Each shell had a hinged steel cover over the shell. Each shell had a hinged steel cover under the shell which was operated by a hydraulic ram to enable the operator to raise and lower the cover, which was quite heavy when loaded with shale.
To operate the N.T.U. retort, the upper cover was raised and the retort was loaded with crushed and screened shale to a top level about two feet from the top of the shell. The shale was then covered with broken boards. The top of the retort was then closed, and an operator lit the boards, working through a hatch in the cover of the retort.
After lighting the boards, combustion air was forced into the top of the retort through a large pipe connected to the top of the shell, just under the cover and above the shale bed. As combustion air increased, the kerogens in the shale would begin to burn. Very quickly the shale below the combustion would begin to pyrolyze, as the combustion air and burned gases heated the shale below the combustion to 800° F. or higher. The slightly destructive burning of the kerogens to start the retort would cease, and free carbon remaining on the shale after pyrolysis began would now burn as combustion air was blown down through the shale.
The exhaust gases released from the shale were drawn away from the retort through a pipe located at the bottom of the retort After pyrolysis had been completed, and the carbon had burned off the spent shale in the retort, the combustion air and the suction blower were shut off.
Now, the hatch at the top of the retort was opened to admit air during the dumping of the spent shale. Then the bottom was opened by the hydraulic ram and the shale was dumped on the sloping chute below the retort where it was carried out to an open space beyond the retort.
After the red-hot shale was dumped, operators sprayed water on the pile of shale until it was cooled. Next, a bulldozer was brought in and dozed the shale away and over to the bank of a canyon where it was dumped, its final disposition.
These retorts were successful and efficient.
However, it can be easily seen that dumping the shale, cooling the shale with water, and bulldozing the shale away and into the canyon was quite costly and used a large quantity of water. Very quickly the canyon would be full of spent shale, which created an environmental impact because of the leaching of harmful salts from the spent shale which would run off down the canyon to the Colorado River.
The above background will be very helpful in understanding the operation of the retort in this invention.
To provide a method for producing shale oil that is economically feasible, i.e., to produce crude oil at a price lower than or competitive with imported crude oil.
To make timely, conservative, and efficient use of an abundant resource in order to relieve U.S. dependence on foreign oil, to reduce the U.S. trade imbalance, and to revitalize the Colorado economy.
Use of underground batch retorts will conserve oil shale land, in that it is a more efficient system than in-situ retorting, and will nullify the need to expend many billions of dollars on the construction of surface retorts.
The one-time use of underground batch retorts will make possible an operation free of down-time for turnarounds or retort breakdowns, and will greatly minimize maintenance needs.
While variations could be made to both the design and peripheral dimensions set forth in the drawings accompanying this invention, there are reasons for them. A note follows which will enable the reader to understand the reasons for and advantages of the design and peripheral dimensions of the mine-retort as specified in the drawings, both of which are extremely advantageous from the standpoint of obtaining the maximum volume that can be obtained safely and retorted successfully.

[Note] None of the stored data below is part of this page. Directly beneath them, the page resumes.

/-- One constructor per row of the opcode table; the suffix is the row's mode id where a mnemonic has several
rows. The rows with operand bytes come first, in opcode order, then the rows without (Lean compiles no more
than 245 constructors that carry data, so these must be the first). An immediate of mode `immM` or `immX` is held as a word; with an 8-bit width its
high byte is zero (`Instr.wf`). -/
inductive Instr where
  /-- `$00` BRK sig (R360, mode R160). -/
  | brk (b : Byte)
  /-- `$01` ORA (d,x) (R221, mode R146). -/
  | oraIdpx (d : Byte)
  /-- `$02` COP sig (R361, mode R160). -/
  | cop (b : Byte)
  /-- `$03` ORA d,s (R221, mode R150). -/
  | oraSr (d : Byte)
  /-- `$04` TSB d (R224, mode R142). -/
  | tsbDp (d : Byte)
  /-- `$05` ORA d (R221, mode R142). -/
  | oraDp (d : Byte)
  /-- `$06` ASL d (R240, mode R142). -/
  | aslDp (d : Byte)
  /-- `$07` ORA [d] (R221, mode R148). -/
  | oraIldp (d : Byte)
  /-- `$09` ORA #m (R221, mode R131). -/
  | oraImm (v : Word)
  /-- `$0C` TSB a (R224, mode R132). -/
  | tsbAbs (a : Word)
  /-- `$0D` ORA a (R221, mode R132). -/
  | oraAbs (a : Word)
  /-- `$0E` ASL a (R240, mode R132). -/
  | aslAbs (a : Word)
  /-- `$0F` ORA al (R221, mode R135). -/
  | oraLong (al : Addr)
  /-- `$10` BPL r (R256, mode R155). -/
  | bpl (o : Byte)
  /-- `$11` ORA (d),y (R221, mode R147). -/
  | oraIdpy (d : Byte)
  /-- `$12` ORA (d) (R221, mode R145). -/
  | oraIdp (d : Byte)
  /-- `$13` ORA (d,s),y (R221, mode R151). -/
  | oraIsry (d : Byte)
  /-- `$14` TRB d (R225, mode R142). -/
  | trbDp (d : Byte)
  /-- `$15` ORA d,x (R221, mode R143). -/
  | oraDpx (d : Byte)
  /-- `$16` ASL d,x (R240, mode R143). -/
  | aslDpx (d : Byte)
  /-- `$17` ORA [d],y (R221, mode R149). -/
  | oraIldpy (d : Byte)
  /-- `$19` ORA a,y (R221, mode R134). -/
  | oraAbsy (a : Word)
  /-- `$1C` TRB a (R225, mode R132). -/
  | trbAbs (a : Word)
  /-- `$1D` ORA a,x (R221, mode R133). -/
  | oraAbsx (a : Word)
  /-- `$1E` ASL a,x (R240, mode R133). -/
  | aslAbsx (a : Word)
  /-- `$1F` ORA al,x (R221, mode R136). -/
  | oraLongx (al : Addr)
  /-- `$20` JSR a (R285, mode R132). -/
  | jsrAbs (a : Word)
  /-- `$21` AND (d,x) (R220, mode R146). -/
  | andIdpx (d : Byte)
  /-- `$22` JSL al (R287, mode R135). -/
  | jsl (al : Addr)
  /-- `$23` AND d,s (R220, mode R150). -/
  | andSr (d : Byte)
  /-- `$24` BIT d (R223, mode R142). -/
  | bitDp (d : Byte)
  /-- `$25` AND d (R220, mode R142). -/
  | andDp (d : Byte)
  /-- `$26` ROL d (R242, mode R142). -/
  | rolDp (d : Byte)
  /-- `$27` AND [d] (R220, mode R148). -/
  | andIldp (d : Byte)
  /-- `$29` AND #m (R220, mode R131). -/
  | andImm (v : Word)
  /-- `$2C` BIT a (R223, mode R132). -/
  | bitAbs (a : Word)
  /-- `$2D` AND a (R220, mode R132). -/
  | andAbs (a : Word)
  /-- `$2E` ROL a (R242, mode R132). -/
  | rolAbs (a : Word)
  /-- `$2F` AND al (R220, mode R135). -/
  | andLong (al : Addr)
  /-- `$30` BMI r (R255, mode R155). -/
  | bmi (o : Byte)
  /-- `$31` AND (d),y (R220, mode R147). -/
  | andIdpy (d : Byte)
  /-- `$32` AND (d) (R220, mode R145). -/
  | andIdp (d : Byte)
  /-- `$33` AND (d,s),y (R220, mode R151). -/
  | andIsry (d : Byte)
  /-- `$34` BIT d,x (R223, mode R143). -/
  | bitDpx (d : Byte)
  /-- `$35` AND d,x (R220, mode R143). -/
  | andDpx (d : Byte)
  /-- `$36` ROL d,x (R242, mode R143). -/
  | rolDpx (d : Byte)
  /-- `$37` AND [d],y (R220, mode R149). -/
  | andIldpy (d : Byte)
  /-- `$39` AND a,y (R220, mode R134). -/
  | andAbsy (a : Word)
  /-- `$3C` BIT a,x (R223, mode R133). -/
  | bitAbsx (a : Word)
  /-- `$3D` AND a,x (R220, mode R133). -/
  | andAbsx (a : Word)
  /-- `$3E` ROL a,x (R242, mode R133). -/
  | rolAbsx (a : Word)
  /-- `$3F` AND al,x (R220, mode R136). -/
  | andLongx (al : Addr)
  /-- `$41` EOR (d,x) (R222, mode R146). -/
  | eorIdpx (d : Byte)
  /-- `$42` WDM sig (R365, mode R160). -/
  | wdm (b : Byte)
  /-- `$43` EOR d,s (R222, mode R150). -/
  | eorSr (d : Byte)
  /-- `$44` MVP xyc (R391, mode R157). -/
  | mvp (dst src : Byte)
  /-- `$45` EOR d (R222, mode R142). -/
  | eorDp (d : Byte)
  /-- `$46` LSR d (R241, mode R142). -/
  | lsrDp (d : Byte)
  /-- `$47` EOR [d] (R222, mode R148). -/
  | eorIldp (d : Byte)
  /-- `$49` EOR #m (R222, mode R131). -/
  | eorImm (v : Word)
  /-- `$4C` JMP a (R262, mode R132). -/
  | jmpAbs (a : Word)
  /-- `$4D` EOR a (R222, mode R132). -/
  | eorAbs (a : Word)
  /-- `$4E` LSR a (R241, mode R132). -/
  | lsrAbs (a : Word)
  /-- `$4F` EOR al (R222, mode R135). -/
  | eorLong (al : Addr)
  /-- `$50` BVC r (R257, mode R155). -/
  | bvc (o : Byte)
  /-- `$51` EOR (d),y (R222, mode R147). -/
  | eorIdpy (d : Byte)
  /-- `$52` EOR (d) (R222, mode R145). -/
  | eorIdp (d : Byte)
  /-- `$53` EOR (d,s),y (R222, mode R151). -/
  | eorIsry (d : Byte)
  /-- `$54` MVN xyc (R390, mode R157). -/
  | mvn (dst src : Byte)
  /-- `$55` EOR d,x (R222, mode R143). -/
  | eorDpx (d : Byte)
  /-- `$56` LSR d,x (R241, mode R143). -/
  | lsrDpx (d : Byte)
  /-- `$57` EOR [d],y (R222, mode R149). -/
  | eorIldpy (d : Byte)
  /-- `$59` EOR a,y (R222, mode R134). -/
  | eorAbsy (a : Word)
  /-- `$5C` JML al (R266, mode R135). -/
  | jmlLong (al : Addr)
  /-- `$5D` EOR a,x (R222, mode R133). -/
  | eorAbsx (a : Word)
  /-- `$5E` LSR a,x (R241, mode R133). -/
  | lsrAbsx (a : Word)
  /-- `$5F` EOR al,x (R222, mode R136). -/
  | eorLongx (al : Addr)
  /-- `$61` ADC (d,x) (R190, mode R146). -/
  | adcIdpx (d : Byte)
  /-- `$62` PER rl (R297, mode R156). -/
  | per (o : Word)
  /-- `$63` ADC d,s (R190, mode R150). -/
  | adcSr (d : Byte)
  /-- `$64` STZ d (R176, mode R142). -/
  | stzDp (d : Byte)
  /-- `$65` ADC d (R190, mode R142). -/
  | adcDp (d : Byte)
  /-- `$66` ROR d (R243, mode R142). -/
  | rorDp (d : Byte)
  /-- `$67` ADC [d] (R190, mode R148). -/
  | adcIldp (d : Byte)
  /-- `$69` ADC #m (R190, mode R131). -/
  | adcImm (v : Word)
  /-- `$6C` JMP (a) (R263, mode R152). -/
  | jmpInd (a : Word)
  /-- `$6D` ADC a (R190, mode R132). -/
  | adcAbs (a : Word)
  /-- `$6E` ROR a (R243, mode R132). -/
  | rorAbs (a : Word)
  /-- `$6F` ADC al (R190, mode R135). -/
  | adcLong (al : Addr)
  /-- `$70` BVS r (R258, mode R155). -/
  | bvs (o : Byte)
  /-- `$71` ADC (d),y (R190, mode R147). -/
  | adcIdpy (d : Byte)
  /-- `$72` ADC (d) (R190, mode R145). -/
  | adcIdp (d : Byte)
  /-- `$73` ADC (d,s),y (R190, mode R151). -/
  | adcIsry (d : Byte)
  /-- `$74` STZ d,x (R176, mode R143). -/
  | stzDpx (d : Byte)
  /-- `$75` ADC d,x (R190, mode R143). -/
  | adcDpx (d : Byte)
  /-- `$76` ROR d,x (R243, mode R143). -/
  | rorDpx (d : Byte)
  /-- `$77` ADC [d],y (R190, mode R149). -/
  | adcIldpy (d : Byte)
  /-- `$79` ADC a,y (R190, mode R134). -/
  | adcAbsy (a : Word)
  /-- `$7C` JMP (a,x) (R264, mode R153). -/
  | jmpIndx (a : Word)
  /-- `$7D` ADC a,x (R190, mode R133). -/
  | adcAbsx (a : Word)
  /-- `$7E` ROR a,x (R243, mode R133). -/
  | rorAbsx (a : Word)
  /-- `$7F` ADC al,x (R190, mode R136). -/
  | adcLongx (al : Addr)
  /-- `$80` BRA r (R259, mode R155). -/
  | bra (o : Byte)
  /-- `$81` STA (d,x) (R173, mode R146). -/
  | staIdpx (d : Byte)
  /-- `$82` BRL rl (R260, mode R156). -/
  | brl (o : Word)
  /-- `$83` STA d,s (R173, mode R150). -/
  | staSr (d : Byte)
  /-- `$84` STY d (R175, mode R142). -/
  | styDp (d : Byte)
  /-- `$85` STA d (R173, mode R142). -/
  | staDp (d : Byte)
  /-- `$86` STX d (R174, mode R142). -/
  | stxDp (d : Byte)
  /-- `$87` STA [d] (R173, mode R148). -/
  | staIldp (d : Byte)
  /-- `$89` BIT #m (R223, mode R131). -/
  | bitImm (v : Word)
  /-- `$8C` STY a (R175, mode R132). -/
  | styAbs (a : Word)
  /-- `$8D` STA a (R173, mode R132). -/
  | staAbs (a : Word)
  /-- `$8E` STX a (R174, mode R132). -/
  | stxAbs (a : Word)
  /-- `$8F` STA al (R173, mode R135). -/
  | staLong (al : Addr)
  /-- `$90` BCC r (R251, mode R155). -/
  | bcc (o : Byte)
  /-- `$91` STA (d),y (R173, mode R147). -/
  | staIdpy (d : Byte)
  /-- `$92` STA (d) (R173, mode R145). -/
  | staIdp (d : Byte)
  /-- `$93` STA (d,s),y (R173, mode R151). -/
  | staIsry (d : Byte)
  /-- `$94` STY d,x (R175, mode R143). -/
  | styDpx (d : Byte)
  /-- `$95` STA d,x (R173, mode R143). -/
  | staDpx (d : Byte)
  /-- `$96` STX d,y (R174, mode R144). -/
  | stxDpy (d : Byte)
  /-- `$97` STA [d],y (R173, mode R149). -/
  | staIldpy (d : Byte)
  /-- `$99` STA a,y (R173, mode R134). -/
  | staAbsy (a : Word)
  /-- `$9C` STZ a (R176, mode R132). -/
  | stzAbs (a : Word)
  /-- `$9D` STA a,x (R173, mode R133). -/
  | staAbsx (a : Word)
  /-- `$9E` STZ a,x (R176, mode R133). -/
  | stzAbsx (a : Word)
  /-- `$9F` STA al,x (R173, mode R136). -/
  | staLongx (al : Addr)
  /-- `$A0` LDY #x (R172, mode R131). -/
  | ldyImm (v : Word)
  /-- `$A1` LDA (d,x) (R170, mode R146). -/
  | ldaIdpx (d : Byte)
  /-- `$A2` LDX #x (R171, mode R131). -/
  | ldxImm (v : Word)
  /-- `$A3` LDA d,s (R170, mode R150). -/
  | ldaSr (d : Byte)
  /-- `$A4` LDY d (R172, mode R142). -/
  | ldyDp (d : Byte)
  /-- `$A5` LDA d (R170, mode R142). -/
  | ldaDp (d : Byte)
  /-- `$A6` LDX d (R171, mode R142). -/
  | ldxDp (d : Byte)
  /-- `$A7` LDA [d] (R170, mode R148). -/
  | ldaIldp (d : Byte)
  /-- `$A9` LDA #m (R170, mode R131). -/
  | ldaImm (v : Word)
  /-- `$AC` LDY a (R172, mode R132). -/
  | ldyAbs (a : Word)
  /-- `$AD` LDA a (R170, mode R132). -/
  | ldaAbs (a : Word)
  /-- `$AE` LDX a (R171, mode R132). -/
  | ldxAbs (a : Word)
  /-- `$AF` LDA al (R170, mode R135). -/
  | ldaLong (al : Addr)
  /-- `$B0` BCS r (R252, mode R155). -/
  | bcs (o : Byte)
  /-- `$B1` LDA (d),y (R170, mode R147). -/
  | ldaIdpy (d : Byte)
  /-- `$B2` LDA (d) (R170, mode R145). -/
  | ldaIdp (d : Byte)
  /-- `$B3` LDA (d,s),y (R170, mode R151). -/
  | ldaIsry (d : Byte)
  /-- `$B4` LDY d,x (R172, mode R143). -/
  | ldyDpx (d : Byte)
  /-- `$B5` LDA d,x (R170, mode R143). -/
  | ldaDpx (d : Byte)
  /-- `$B6` LDX d,y (R171, mode R144). -/
  | ldxDpy (d : Byte)
  /-- `$B7` LDA [d],y (R170, mode R149). -/
  | ldaIldpy (d : Byte)
  /-- `$B9` LDA a,y (R170, mode R134). -/
  | ldaAbsy (a : Word)
  /-- `$BC` LDY a,x (R172, mode R133). -/
  | ldyAbsx (a : Word)
  /-- `$BD` LDA a,x (R170, mode R133). -/
  | ldaAbsx (a : Word)
  /-- `$BE` LDX a,y (R171, mode R134). -/
  | ldxAbsy (a : Word)
  /-- `$BF` LDA al,x (R170, mode R136). -/
  | ldaLongx (al : Addr)
  /-- `$C0` CPY #x (R195, mode R131). -/
  | cpyImm (v : Word)
  /-- `$C1` CMP (d,x) (R193, mode R146). -/
  | cmpIdpx (d : Byte)
  /-- `$C2` REP #8 (R380, mode R131). -/
  | rep (k : Byte)
  /-- `$C3` CMP d,s (R193, mode R150). -/
  | cmpSr (d : Byte)
  /-- `$C4` CPY d (R195, mode R142). -/
  | cpyDp (d : Byte)
  /-- `$C5` CMP d (R193, mode R142). -/
  | cmpDp (d : Byte)
  /-- `$C6` DEC d (R197, mode R142). -/
  | decDp (d : Byte)
  /-- `$C7` CMP [d] (R193, mode R148). -/
  | cmpIldp (d : Byte)
  /-- `$C9` CMP #m (R193, mode R131). -/
  | cmpImm (v : Word)
  /-- `$CC` CPY a (R195, mode R132). -/
  | cpyAbs (a : Word)
  /-- `$CD` CMP a (R193, mode R132). -/
  | cmpAbs (a : Word)
  /-- `$CE` DEC a (R197, mode R132). -/
  | decAbs (a : Word)
  /-- `$CF` CMP al (R193, mode R135). -/
  | cmpLong (al : Addr)
  /-- `$D0` BNE r (R254, mode R155). -/
  | bne (o : Byte)
  /-- `$D1` CMP (d),y (R193, mode R147). -/
  | cmpIdpy (d : Byte)
  /-- `$D2` CMP (d) (R193, mode R145). -/
  | cmpIdp (d : Byte)
  /-- `$D3` CMP (d,s),y (R193, mode R151). -/
  | cmpIsry (d : Byte)
  /-- `$D4` PEI (d) (R296, mode R145). -/
  | pei (d : Byte)
  /-- `$D5` CMP d,x (R193, mode R143). -/
  | cmpDpx (d : Byte)
  /-- `$D6` DEC d,x (R197, mode R143). -/
  | decDpx (d : Byte)
  /-- `$D7` CMP [d],y (R193, mode R149). -/
  | cmpIldpy (d : Byte)
  /-- `$D9` CMP a,y (R193, mode R134). -/
  | cmpAbsy (a : Word)
  /-- `$DC` JML [a] (R267, mode R154). -/
  | jmlIndl (a : Word)
  /-- `$DD` CMP a,x (R193, mode R133). -/
  | cmpAbsx (a : Word)
  /-- `$DE` DEC a,x (R197, mode R133). -/
  | decAbsx (a : Word)
  /-- `$DF` CMP al,x (R193, mode R136). -/
  | cmpLongx (al : Addr)
  /-- `$E0` CPX #x (R194, mode R131). -/
  | cpxImm (v : Word)
  /-- `$E1` SBC (d,x) (R191, mode R146). -/
  | sbcIdpx (d : Byte)
  /-- `$E2` SEP #8 (R381, mode R131). -/
  | sep (k : Byte)
  /-- `$E3` SBC d,s (R191, mode R150). -/
  | sbcSr (d : Byte)
  /-- `$E4` CPX d (R194, mode R142). -/
  | cpxDp (d : Byte)
  /-- `$E5` SBC d (R191, mode R142). -/
  | sbcDp (d : Byte)
  /-- `$E6` INC d (R196, mode R142). -/
  | incDp (d : Byte)
  /-- `$E7` SBC [d] (R191, mode R148). -/
  | sbcIldp (d : Byte)
  /-- `$E9` SBC #m (R191, mode R131). -/
  | sbcImm (v : Word)
  /-- `$EC` CPX a (R194, mode R132). -/
  | cpxAbs (a : Word)
  /-- `$ED` SBC a (R191, mode R132). -/
  | sbcAbs (a : Word)
  /-- `$EE` INC a (R196, mode R132). -/
  | incAbs (a : Word)
  /-- `$EF` SBC al (R191, mode R135). -/
  | sbcLong (al : Addr)
  /-- `$F0` BEQ r (R253, mode R155). -/
  | beq (o : Byte)
  /-- `$F1` SBC (d),y (R191, mode R147). -/
  | sbcIdpy (d : Byte)
  /-- `$F2` SBC (d) (R191, mode R145). -/
  | sbcIdp (d : Byte)
  /-- `$F3` SBC (d,s),y (R191, mode R151). -/
  | sbcIsry (d : Byte)
  /-- `$F4` PEA #16 (R295, mode R161). -/
  | pea (v : Word)
  /-- `$F5` SBC d,x (R191, mode R143). -/
  | sbcDpx (d : Byte)
  /-- `$F6` INC d,x (R196, mode R143). -/
  | incDpx (d : Byte)
  /-- `$F7` SBC [d],y (R191, mode R149). -/
  | sbcIldpy (d : Byte)
  /-- `$F9` SBC a,y (R191, mode R134). -/
  | sbcAbsy (a : Word)
  /-- `$FC` JSR (a,x) (R286, mode R153). -/
  | jsrIndx (a : Word)
  /-- `$FD` SBC a,x (R191, mode R133). -/
  | sbcAbsx (a : Word)
  /-- `$FE` INC a,x (R196, mode R133). -/
  | incAbsx (a : Word)
  /-- `$FF` SBC al,x (R191, mode R136). -/
  | sbcLongx (al : Addr)
  /-- `$08` PHP (R299, mode R158). -/
  | php
  /-- `$0A` ASL A (R240, mode R159). -/
  | aslAcc
  /-- `$0B` PHD (R303, mode R158). -/
  | phd
  /-- `$18` CLC (R370, mode R158). -/
  | clc
  /-- `$1A` INC A (R196, mode R159). -/
  | incAcc
  /-- `$1B` TCS (R341, mode R158). -/
  | tcs
  /-- `$28` PLP (R305, mode R158). -/
  | plp
  /-- `$2A` ROL A (R242, mode R159). -/
  | rolAcc
  /-- `$2B` PLD (R310, mode R158). -/
  | pld
  /-- `$38` SEC (R369, mode R158). -/
  | sec
  /-- `$3A` DEC A (R197, mode R159). -/
  | decAcc
  /-- `$3B` TSC (R342, mode R158). -/
  | tsc
  /-- `$40` RTI (R292, mode R158). -/
  | rti
  /-- `$48` PHA (R298, mode R158). -/
  | pha
  /-- `$4A` LSR A (R241, mode R159). -/
  | lsrAcc
  /-- `$4B` PHK (R304, mode R158). -/
  | phk
  /-- `$58` CLI (R374, mode R158). -/
  | cli
  /-- `$5A` PHY (R301, mode R158). -/
  | phy
  /-- `$5B` TCD (R339, mode R158). -/
  | tcd
  /-- `$60` RTS (R288, mode R158). -/
  | rts
  /-- `$68` PLA (R306, mode R158). -/
  | pla
  /-- `$6A` ROR A (R243, mode R159). -/
  | rorAcc
  /-- `$6B` RTL (R289, mode R158). -/
  | rtl
  /-- `$78` SEI (R373, mode R158). -/
  | sei
  /-- `$7A` PLY (R308, mode R158). -/
  | ply
  /-- `$7B` TDC (R340, mode R158). -/
  | tdc
  /-- `$88` DEY (R201, mode R158). -/
  | dey
  /-- `$8A` TXA (R333, mode R158). -/
  | txa
  /-- `$8B` PHB (R302, mode R158). -/
  | phb
  /-- `$98` TYA (R334, mode R158). -/
  | tya
  /-- `$9A` TXS (R336, mode R158). -/
  | txs
  /-- `$9B` TXY (R337, mode R158). -/
  | txy
  /-- `$A8` TAY (R332, mode R158). -/
  | tay
  /-- `$AA` TAX (R331, mode R158). -/
  | tax
  /-- `$AB` PLB (R309, mode R158). -/
  | plb
  /-- `$B8` CLV (R375, mode R158). -/
  | clv
  /-- `$BA` TSX (R335, mode R158). -/
  | tsx
  /-- `$BB` TYX (R338, mode R158). -/
  | tyx
  /-- `$C8` INY (R199, mode R158). -/
  | iny
  /-- `$CA` DEX (R200, mode R158). -/
  | dex
  /-- `$CB` WAI (R366, mode R158). -/
  | wai
  /-- `$D8` CLD (R372, mode R158). -/
  | cld
  /-- `$DA` PHX (R300, mode R158). -/
  | phx
  /-- `$DB` STP (R367, mode R158). -/
  | stp
  /-- `$E8` INX (R198, mode R158). -/
  | inx
  /-- `$EA` NOP (R368, mode R158). -/
  | nop
  /-- `$EB` XBA (R343, mode R158). -/
  | xba
  /-- `$F8` SED (R371, mode R158). -/
  | sed
  /-- `$FA` PLX (R307, mode R158). -/
  | plx
  /-- `$FB` XCE (R345, mode R158). -/
  | xce
deriving DecidableEq, Repr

Note: Beginning in 1945 the U.S. Bureau of Mines, at Anvil Points, Colo., made many tests to determine how many feet of oil shale could be removed before the overburden would cause the back of a mine to fall. These tests determined that a span of fifty feet could be mined out in the width of a mine, for an undetermined length, probably hundreds of feet.
The above tests were made by driving a peg into the back of the mine and another peg directly below the first peg, in order that micrometer measurements could be made. Tests were made for many months, and when drifts were widened more months of testing ensued. There were no signs of back collapse at fifty feet in width. At sixty feet in width the back began to lower, and a collapse eventually occurred.

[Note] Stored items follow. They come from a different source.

-- ==== Sys2Proof/Certificates/Slice0/Obligations.lean ====
section
/-! DEFINITION. The statements for the provers. `exec` is stated on a state whose PC already stands at the next
instruction (`PCnext`, R10). -/

open Sys2Proof Sys2Proof.Machine

/-- For every instruction and every value of its operands that the width flags admit, the decoder reads the
encoded bytes back to the same instruction and leaves the bytes that follow. Derived from R100, R101, R103,
R105. -/
def Obligations.DecodeInvertsEncode : Prop :=
  ∀ (m x : Bool) (i : Instr) (rest : List Byte), i.wf m x = true → decode m x (encode m x i ++ rest) = .ok (i, rest)

/-- Whenever bytes decode, they are the encoding of the instruction answered followed by the bytes left over,
and the instruction is well-formed under the width flags: no operand bit is dropped or made up. Derived from
R100, R101, R103. -/
def Obligations.EncodeInvertsDecode : Prop :=
  ∀ (m x : Bool) (bytes rest : List Byte) (i : Instr),
    decode m x bytes = .ok (i, rest) → bytes = encode m x i ++ rest ∧ i.wf m x = true

/-- Four bytes from any address always decode, whatever the first one is, to an instruction whose opcode is that
byte; only bytes that end too early are rejected. Derived from R105, R107. -/
def Obligations.EveryOpcodeIsAnInstruction : Prop :=
  (∀ (m x : Bool) (op o1 o2 o3 : Byte),
    ∃ i rest, decode m x [op, o1, o2, o3] = .ok (i, rest) ∧ i.opcode = op)
  ∧ (∀ (m x : Bool) (bytes : List Byte) (err : DecodeError),
    decode m x bytes = .error err → err = .truncated ∧ bytes.length < 4)

/-- An instruction has one byte more than its mode has operand bytes: by the table of R102 for every mode, with
the twelve immediate opcodes named there the only ones whose length depends on m or x; and that is how many
bytes its encoding has and how far a step moves PC. Formalises R102. -/
def Obligations.InstructionLengths : Prop :=
  (∀ (m x : Bool) (i : Instr), (encode m x i).length = i.length m x
    ∧ i.length m x = 1 +
      match i.operand.format with
      | .imp | .acc => 0
      | .sig | .imm8 | .dp | .dpx | .dpy | .idp | .idpx | .idpy | .ildp | .ildpy | .sr | .isry | .rel8 => 1
      | .imm16 | .abs | .absx | .absy | .ind | .indx | .indl | .rel16 | .blk => 2
      | .long | .longx => 3
      | .immM => if m then 1 else 2
      | .immX => if x then 1 else 2)
  ∧ (∀ i : Instr, i.operand.format = .immM ↔ i.opcode ∈ [0x09, 0x29, 0x49, 0x69, 0x89, 0xA9, 0xC9, 0xE9])
  ∧ (∀ i : Instr, i.operand.format = .immX ↔ i.opcode ∈ [0xA0, 0xA2, 0xC0, 0xE0])
  ∧ ∀ (s : State) (i : Instr),
    (s.advance i).pc.toNat = (s.pc.toNat + (encode (s.flag .m) (s.flag .x) i).length) % 2 ^ 16

/-- Sanity: a few words of the spec's own examples, first byte least significant, decode to the instruction they
stand for. Derived from R101, R105. -/
def Obligations.SpecWordsDecode : Prop :=
  decodeTableWord 16 0x10A5 = some (.ldaDp 0x10)
  ∧ decodeTableWord 24 0x20008D = some (.staAbs 0x2000)
  ∧ decodeTableWord 32 0x12345622 = some (.jsl 0x123456)
  ∧ decodeTableWord 24 0x7E7F54 = some (.mvn 0x7F 0x7E)
  ∧ decodeTableWord 24 0x9000FC = some (.jsrIndx 0x9000)
  ∧ decodeTableWord 16 0xFED0 = some (.bne 0xFE)
  ∧ decodeTableWord 24 0x100082 = some (.brl 0x1000)
  ∧ decodeTableWord 16 0x30C2 = some (.rep 0x30)
  ∧ decodeTableWord 8 0xFB = some .xce
  ∧ decode true true [0xA9, 0x00, 0x8D] = .ok (.ldaImm 0x00, [0x8D])
  ∧ decode false false [0xA9, 0x00, 0x8D] = .ok (.ldaImm 0x8D00, [])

Mines-retorts can be shortened or lengthened according to the depth of high grade shale ore encountered as mining progresses; however, changes will need to be made gradually, so that conveyor belts in the lower branch drifts do not incline too steeply.
The design of the mine makes possible the use of vertical crater retreat (VCR) stoping to excavate nearly all of the ore. It is this which makes mining of the ore commercially feasible. The two twenty-foot wide accesses to the mine which serve as ore passes extending to the bottom of the mine. culminating in truncated pyramids with openings ten feet square. can be VCR-stoped.
The top ten feet of the mine surrounding the ore pass will need to be excavated by conventional means, as will the chutes leading from the bottom of the truncated pyramid into the branch drifts. The remainder of the mine will be excavated in stages, by VCR stoping, and the ore will fall out for loading, a very inexpensive means of excavating a mine and creating a batch retort.
Using shale that has been crushed and screened to assure appropriate size, with exclusion of fines from the retort, offers a method which has been very successfully practiced in both the Nevada-Texas-Utah (N.T.U.) batch retorts and in continuous-feed retorts.
A very acute advantage will exist in the fact that most operations will be underground, with moderate temperatures and exacting ventilation control, avoiding severe changes in weather which exert hardships on the operation of above-ground retorts. This will make feasible continuous operation, enabling the operator to maintain a steady workforce, and this, in turn, will enable the operator to make a rapid return of investment.
The most critical advantage in underground retorting arises from the fact that all spent shale will remain in place underground after retorting. There will be no handling of the spent shale, and there will be no environmental impact. The foregoing compares to moving the spent shale and stockpiling mountains of it at surface, with severe environmental impact, when oil is retorted at surface.
After pyrolysis has been completed in the underground batch retort, air and/or air and burned recycle gas can be blown through the spent shale to reduce its temperature to any desired level.
After surface retorting, the vast water problem, using water to cool the spent shale, is a costly matter required by the Environmental Protection Agency. After cooling the shale with water, costly treatment of run-off water is necessary to eliminate salts leached out of the spent shale. None of the water problems associated with surface retorting, outlined above, will exist in the use of this underground retorting system.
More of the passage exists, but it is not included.